Já o vice-presidente da República brasileiro, Geraldo Alckmin, criticou falas recentes do presidente da Argentina e disse que ele faz uma intromissão de “maneira grosseira” em assuntos eleitorais internos.
“É lamentável que o presidente de um país vizinho, amigo, que compõe o Mercosul, preste um desserviço ao seu país”, disse Alckmin.
“Não deve um presidente se envolver em eleição de outro país. Além de haver intromissão em assuntos internos do Brasil, fazê-lo de maneira absolutamente grosseira”, completou o vice de Lula, que participou de roda de negociação Brasil-Coreia, evento organizado pela ApexBrasil (Agência Brasileira de Promoção de Exportações e Investimentos) e pela FKI (Federação de Indústrias Coreanas).
Estrela da convenção do PL que oficializou a candidatura de Flávio Bolsonaro (PL) no sábado (25), Milei fez um discurso no qual se referiu a Lula como ladrão e presidiário, além de ter chamado o ministro do STF (Supremo Tribunal Federal) Alexandre de Moraes de “lixo careca” por não deixá-lo visitar o ex-presidente Jair Bolsonaro, em prisão domiciliar em Brasília.

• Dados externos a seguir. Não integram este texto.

-- ==== Sys2Proof/Machine/Bloom.lean ====
section
/-!
DEFINITION. Machine/Bloom.lean: the tile former, the queues of the blooms, the petals' choice, staging, preemption, completion, and the
ledger (R140 to R147, R157, R165, R189 to R220).
-/
namespace Sys2Proof.Machine

/-! Deadlines (R70, R191, R207). -/

/-- Nanoseconds of a distance in 1/256 line of raster `n`. -/
def State.posNs (s : State) (n : Nat) (d : Int) : Int := d * (s.peff n : Int) * 10 / (256 * 2 ^ 32 * 12 : Nat)

/-- TOD of the boundary into frame `f` of raster `n`: recorded, or reckoned from the present position (R69). -/
def State.frameTod (s : State) (n f : Nat) : Int :=
  match (s.ras.get n).hist.find? (fun b => b.frame == f) with
  | some b => b.tod
  | none => (s.time.tod : Int) - s.posNs n (s.posFrom n f)

/-- End of line `l` of `(st, f)` in 1/256 line from the boundary of `f`: T(L), or the arrival of a free-running source (R191). -/
def State.lineEnd (s : State) (i st f l : Nat) : Int :=
  if s.trigMode st = 0 then
    match (s.srcLine i st f l).map (·.2) with
    | some q => signed 32 (q.arrFrame + 2 ^ 32 - f % 2 ^ 32) * (s.lines (s.strmRaster st) * 256 : Nat) + (q.arrLine * 256 + q.arrFrac : Nat)
    | none => s.posFrom (s.strmRaster st) f
  else s.target st f l

/-- Latest end of a footprint on the product's timing raster, in 1/256 line from the boundary of the product frame; a source on another
raster enters through the TOD record (R191). -/
def State.footEnd (s : State) (i : Nat) (q : PFrame) (r : Nat) : Int :=
  let n := s.prdRaster q.pdb
  let ends := (s.poolBranches q.pdb).filterMap (fun b =>
    let st := pdbBrStream q.pdb b
    (s.srcFrame q st).bind (fun f =>
      let u := rowFoot q.pdb q.area b r (s.srcH st f)
      let e := s.lineEnd i st f u.2
      let m := s.strmRaster st
      if u.2 < u.1 then none
      else if m = n ∧ f = q.frame then some e
      else
        let t := s.frameTod m f + s.posNs m e - s.frameTod n q.frame
        some (if s.peff n = 0 then 0 else t * (256 * 2 ^ 32 * 12 : Nat) / ((s.peff n : Int) * 10))))
  ends.foldl max (ends.headD 0)

/-- BLM_SLACK.LINES[c] for a product frame (R39). -/
def State.slack (s : State) (q : PFrame) (c : Nat) : Nat :=
  let s := s.asOf (s.prdRaster q.pdb) q.frame
  match c with
  | 0 => s.fld F.BLM_SLACK.LINES0
  | 1 => s.fld F.BLM_SLACK.LINES1
  | 2 => s.fld F.BLM_SLACK.LINES2
  | _ => s.fld F.BLM_SLACK.LINES3

/-- Deadline of a tile row, in 1/256 line from the boundary of the product frame (R191). -/
def State.deadline (s : State) (i : Nat) (q : PFrame) (r : Nat) : Int :=
  s.footEnd i q r + 256 * (if pdbFast q.pdb then 2 else (s.slack q (pdbClass q.pdb) : Int))

/-- The deadline of a tile has been reached. -/
def State.pastD (s : State) (t : Tile) : Bool := decide (t.dPos ≤ s.posFrom t.dRas t.dFrame)

/-! Choosing (R198). -/

/-- Tile `a` is better than tile `b` for a petal whose own queue is `k` (R198); a rerun goes ahead of every other tile of its class
(R147). -/
def tileLt (k : Nat) (a b : Tile) : Bool :=
  if a.cls ≠ b.cls then a.cls < b.cls
  else if a.rerun ≠ b.rerun then a.rerun
  else if a.dTod ≠ b.dTod then a.dTod < b.dTod
  else if a.fast ≠ b.fast then a.fast
  else if (a.slot == k && !a.fast) ≠ (b.slot == k && !b.fast) then a.slot == k && !a.fast
  else a.seq < b.seq
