-- ==== Sys2Proof/Machine/Links.lean ====
section
/-!
DEFINITION. Machine/Links.lean: RUN and the link of an ingress port (R125, R495).
-/
namespace Sys2Proof.Machine

/-- RUN of ingress port `p` changes (R125): 0 holds the link down and ends the open frames, with no LINK_LOST and no fault; D-PHY
reception begins at once when RUN goes to 1. -/
def State.portRun (p : Nat) (run : Bool) (s : State) : State :=
  let was := s.flag F.ING_PORT_CTRL.RUN p
  let s := s.setFlag F.ING_PORT_CTRL.RUN run p
  if was ∧ ¬ run then
    if p < 28 then (s.ingDown p false).tunDown p else s.ingDown p false
  else if run ∧ 28 ≤ p then s.setFlag F.ING_PORT_STAT.LINK_UP true p
  else s

/-- The link of a running port is lost (R114, R125); `part` is the line in progress, as far as it has come. -/
def doAphyLinkDown (p : Nat) (part : Option LongPacket) (s : State) : State :=
  if s.flag F.ING_PORT_CTRL.RUN p ∧ s.flag F.ING_PORT_STAT.LINK_UP p then
    ((s.cutLine p part).ingDown p true).when (decide (p < 28)) (·.tunDown p)
  else s

def execPortRun (port : Fin 30) (run : Bool) (s : State) : Host.Outcome State Fault Refusal := .next (s.portRun port run)
def execAphyLinkDown (port : Fin 30) (part : Option LongPacket) (s : State) : Host.Outcome State Fault Refusal :=
  .next (doAphyLinkDown port part s)

end Sys2Proof.Machine
end

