/-! Rasters, triggers and time. -/

/-- R60, R61, R84: when the accumulated cycles have reached the end of a line, its boundary moves the raster to the next line or to line 0 of the
next frame, and the remainder of the accumulator is carried; a raster whose RUN is 0 stops at its frame boundary. `lineEvents` is what acts at
the boundary, after the position has moved. -/
def Obligations.RastersStepStartAndStop : Prop :=
  ∀ (s : State) (n : Fin 8),
    (s.lineDue n = false → exec (.rasterLineBoundary n) s = .next s)
    ∧ (s.lineDue n = true → (∀ m, m < n.val → s.lineDue m = false) → s.lastLine n = false →
      ∃ u : State, exec (.rasterLineBoundary n) s = .next (u.lineEvents n (s.lineLen n) false false (s.ras.get n).jumping)
        ∧ u.ras = s.ras.set n { s.ras.get n with acc := (s.ras.get n).acc - s.lineLen n, line := (s.ras.get n).line + 1 }
        ∧ { u with ras := s.ras } = s)
    ∧ (s.lineDue n = true → (∀ m, m < n.val → s.lineDue m = false) → s.lastLine n = true → s.flag F.RAS_CTRL.RUN n = true →
      ∃ u : State, exec (.rasterLineBoundary n) s = .next (u.lineEvents n (s.lineLen n) true false (s.ras.get n).jumping)
        ∧ (u.ras.get n).line = 0 ∧ (u.ras.get n).frame = ((s.ras.get n).frame + 1) % 2 ^ 32
        ∧ (u.ras.get n).acc = (s.ras.get n).acc - s.lineLen n ∧ (u.ras.get n).running = true ∧ { u with ras := s.ras } = s)
    ∧ (s.lineDue n = true → (∀ m, m < n.val → s.lineDue m = false) → s.lastLine n = true → s.flag F.RAS_CTRL.RUN n = false →
      ∃ u : State, exec (.rasterLineBoundary n) s = .next ((u.lineEvents n (s.lineLen n) true true (s.ras.get n).jumping).stopRaster n)
        ∧ (u.ras.get n).line = 0 ∧ (u.ras.get n).frame = ((s.ras.get n).frame + 1) % 2 ^ 32 ∧ { u with ras := s.ras } = s)
    ∧ ((s.rasterHalt n).ras.get n).running = false
    ∧ ((s.ras.get n).running = false → (s.ras.get n).waiting = false → s.fld F.RAS_ALIGN.FRAMES n ≠ 0 → s.flag F.RAS_CTRL.WAIT n = true →
      ∃ t, exec (.rasterStart n) s = .next t ∧ t.flag F.RAS_CTRL.RUN n = true ∧ t.ras = s.ras.set n { s.ras.get n with waiting := true }
        ∧ SameRegs [⟨.RAS_CTRL, n, 0⟩] s t ∧ { t with regs := s.regs, ras := s.ras } = s)
    ∧ ((s.ras.get n).running = false → (s.ras.get n).waiting = false → (s.fld F.RAS_ALIGN.FRAMES n = 0 ∨ s.flag F.RAS_CTRL.WAIT n = false) →
      ∃ u v : State, exec (.rasterStart n) s = .next (v.each (v.streamsOf n) State.skipTriggers) ∧ v = u.lineEvents n (u.lineLen n) true false false
        ∧ u.flag F.RAS_CTRL.RUN n = true ∧ u.flag F.RAS_POS.PH_LOCK n = false ∧ (u.ras.get n).running = true ∧ (u.ras.get n).line = 0
        ∧ (u.ras.get n).acc = 0 ∧ (u.ras.get n).frame = if s.fld F.RAS_ALIGN.FRAMES n = 0 then 0 else s.startFrame n % 2 ^ 32)
    ∧ ((s.ras.get n).waiting = true → s.atAlign n = true →
      ∃ u v : State, exec (.rasterAlignedStart n) s = .next (v.each (v.streamsOf n) State.skipTriggers)
        ∧ v = u.lineEvents n (u.lineLen n) true false false
        ∧ (u.ras.get n).running = true ∧ (u.ras.get n).waiting = false ∧ (u.ras.get n).line = 0 ∧ (u.ras.get n).frame = s.alignedFrame n % 2 ^ 32)
    ∧ (s.atAlign n = false → exec (.rasterAlignedStart n) s = .next s)

/-- R71, R72, R82, R123: a trigger leaves when the raster reaches its position, on the line of its port while the port is up, with the line's
polarity; the next trigger frame is a later one; the limit of frames without lock raises the trigger-lock fault once for the episode. -/
def Obligations.TriggersLeaveAtTheirPosition : Prop :=
  ∀ (s : State) (st : Fin 64),
    (s.triggerDue st = false → exec (.trigger st) s = .next s.tryFrees)
    ∧ (∀ port e, s.triggerDue st = true → s.coincident st = [] → s.mapOf st = some (port, e) → s.portUp port = true → s.fcl.safe = false →
      ∃ u : State, exec (.trigger st) s = .next u.tryFrees
        ∧ (∀ line rest, line = (if s.trigMode st = 1 then s.fld F.RAS_STRM_CFG.TRIG_IDX st else 0) →
            rest = bit (s.fld F.ING_PORT_CTRL.TRIG_POL port) line →
          u.out = s.out ++ [if 28 ≤ port then .fsync (port - 28) (!rest) else .trigger port line (!rest)]
          ∧ { port := port, line := line, rest := rest, until_ := s.time.now + 1200 } ∈ u.time.pulses)
        ∧ u.fld F.RAS_TRIG_POS.POS st = unsigned 24 (s.trigPos st) ∧ (u.strm.get st).started = true
        ∧ (u.strm.get st).nextF = (s.nextTrigger st + 1) % 2 ^ 32)
    ∧ (∀ port e, s.triggerDue st = true → s.coincident st = [] → s.mapOf st = some (port, e) → s.portUp port = false →
      ∃ u : State, exec (.trigger st) s = .next u.tryFrees ∧ u.out = s.out)
    ∧ (s.flag F.RAS_STRM_CFG.EN st = true → s.locked st = false → s.feedsReserved st = true → (s.strm.get st).episode = false →
        s.fld F.RAS_STRM_CFG.UNLOCK_LIM st < s.fld F.RAS_STRM_STAT.UNLOCKED st →
      ∃ u : State, exec (.unlockLimit st) s = .next (u.raise 20 st) ∧ u.strm = s.strm.set st { s.strm.get st with episode := true }
        ∧ { u with strm := s.strm } = s)
    ∧ ((s.strm.get st).episode = true → exec (.unlockLimit st) s = .next s)

/-- R64, R65, R66, R96: a TSYNC_IN edge is one measurement of the discipline loop; holdover; loading TOD. -/
def Obligations.TheTimeBaseFollowsItsSource : Prop :=
  ∀ s : State,
    (s.fld F.RAS_DISC_CTRL.SRC = 1 →
      let p := s.fld F.RAS_TSYNC_PERIOD.PERIOD_NS
      let e := nearestErr s.time.tod p
      (s.fld F.RAS_DISC_PARAM.STEP_US * 1000 < e.natAbs →
        ∃ t, exec .tsyncEdge s = .next t ∧ t.time.tod = (((s.time.tod : Int) + e) % (2 ^ 64 : Nat)).toNat ∧ t.time.lockCnt = 0
          ∧ t.flag F.RAS_DISC_STAT.STEPPED = true ∧ t.flag F.RAS_DISC_STAT.LOCKED = false ∧ t.flag F.RAS_DISC_STAT.HOLDOVER = false
          ∧ SameRegs [⟨.RAS_DISC_STAT, 0, 0⟩] s t ∧ { t with regs := s.regs, time := s.time } = s)
      ∧ (e.natAbs ≤ s.fld F.RAS_DISC_PARAM.STEP_US * 1000 →
        ∃ t, exec .tsyncEdge s = .next t ∧ t.time.tod = s.time.tod
          ∧ t.time.integ = clampI (-trimMax) trimMax
              (s.time.integ + roundDiv (e * (2 ^ 64 : Nat)) p / (2 ^ s.fld F.RAS_DISC_CTRL.KI_SHIFT : Nat))
          ∧ t.time.trim = clampI (-trimMax) trimMax
              (roundDiv (e * (2 ^ 64 : Nat)) p / (2 ^ s.fld F.RAS_DISC_CTRL.KP_SHIFT : Nat) + t.time.integ)
          ∧ t.flag F.RAS_DISC_STAT.HOLDOVER = false
          ∧ (t.time.lockCnt = 8 → t.flag F.RAS_DISC_STAT.LOCKED = true)
          ∧ (t.time.badCnt = 4 → t.flag F.RAS_DISC_STAT.LOCKED = false)
          ∧ SameRegs [⟨.RAS_DISC_STAT, 0, 0⟩] s t ∧ { t with regs := s.regs, time := s.time } = s))
    ∧ (s.fld F.RAS_DISC_CTRL.SRC ≠ 0 → s.flag F.RAS_DISC_STAT.HOLDOVER = false →
      ∃ u : State, exec .holdoverTimeout s = .next (u.raise 38 0) ∧ u.flag F.RAS_DISC_STAT.HOLDOVER = true
        ∧ u.flag F.RAS_DISC_STAT.LOCKED = false ∧ u.time = { s.time with trim := s.time.integ, lockCnt := 0, badCnt := 0 }
        ∧ SameRegs [⟨.RAS_DISC_STAT, 0, 0⟩] s u ∧ { u with regs := s.regs, time := s.time } = s)
    ∧ (∀ hi, ∃ t, exec (.todSet hi) s = .next t
        ∧ t.time = { s.time with tod := hi.toNat * 2 ^ 32 + s.time.setLo, todFrac := 0, lockCnt := 0 }
        ∧ t.flag F.RAS_DISC_STAT.STEPPED = true ∧ SameRegs [⟨.RAS_DISC_STAT, 0, 0⟩] s t ∧ { t with regs := s.regs, time := s.time } = s)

O governo Lula respondeu convocando o embaixador da Argentina no Brasil, Daniel Raimondi, e o representante de Brasília em Buenos Aires, Julio Bitelli, para prestar esclarecimentos.
Na segunda (27), o ministro Dario Durigan (Fazenda) chamou Milei de “palhaço”, e Guilherme Boulos (Secretaria-Geral) classificou o argentino como “caricatura patética” e puxa-saco de Donald Trump, presidente dos Estados Unidos.
O porta-voz da Casa Rosada minimizou a crise buscando falar em “questão ideológica”.
“Milei é um dos principais líderes do movimento que busca promover ideias pró-mercado. Os Bolsonaros, no Brasil, são amigos e aliados nessa ideia. Lula se opõe a essa ideia, e creio que as diferenças são claras e fazem parte de uma questão ideológica e política, mas não acreditamos que isso impactará as relações diplomáticas entre os dois países, ou pelo menos não do lado argentino”, afirmou Ravier.
A declaração foi dada em resposta a uma pergunta sobre a suposta participação financeira de Brasil, México e o Partido Democrata, dos Estados Unidos, na onda anti-Argentina que tomou conta das redes sociais na Copa do Mundo. A acusação foi feita sem provas por Milei no domingo (26), em entrevista a uma rádio local.
“Vocês sabem quem investiu mais dinheiro nessa campanha anti-Argentina? O governo brasileiro”, afirmou o ultraliberal na ocasião, sem apresentar qualquer evidência. “Vinte e cinco por cento dos recursos vieram do governo brasileiro. E depois eles vêm falar em interferência.”
A acusação parece fazer parte de uma estratégia do governo de tentar responsabilizar a oposição e críticos em geral pelo fenômeno —tese que o porta-voz repetiu nesta terça, embora o próprio Milei seja uma das causas da impopularidade internacional do país.
“Existe uma hipótese de que a esquerda esteja, de alguma forma, fomentando essa campanha anti-Argentina para minar a ideia de que o modelo argentino consegue tirar as pessoas da pobreza, da miséria, reduzir a inflação, gerar produção e exportações recordes, e assim por diante”, afirmou o porta-voz, sem dar uma fonte das acusações do presidente, como havia solicitado o jornalista.
As rusgas entre os dois líderes remontam a 2023, quando Milei ainda tentava chegar ao poder no país vizinho. Ao longo daquele ano, ele afirmou, por exemplo, que Lula era parte de uma “casta de políticos ladrões” e se referiu ao petista como ex-presidiário, além de acusá-lo de financiar a campanha de Sergio Massa, seu adversário no pleito.
Em junho de 2024, Lula sugeriu que seu homólogo pedisse desculpas, ao que o argentino respondeu que havia coisas mais importantes do que “o ego inflado de algum esquerdinha”. Desde então, a relação entre os dois vinha sendo apenas protocolar em prol da relação bilateral.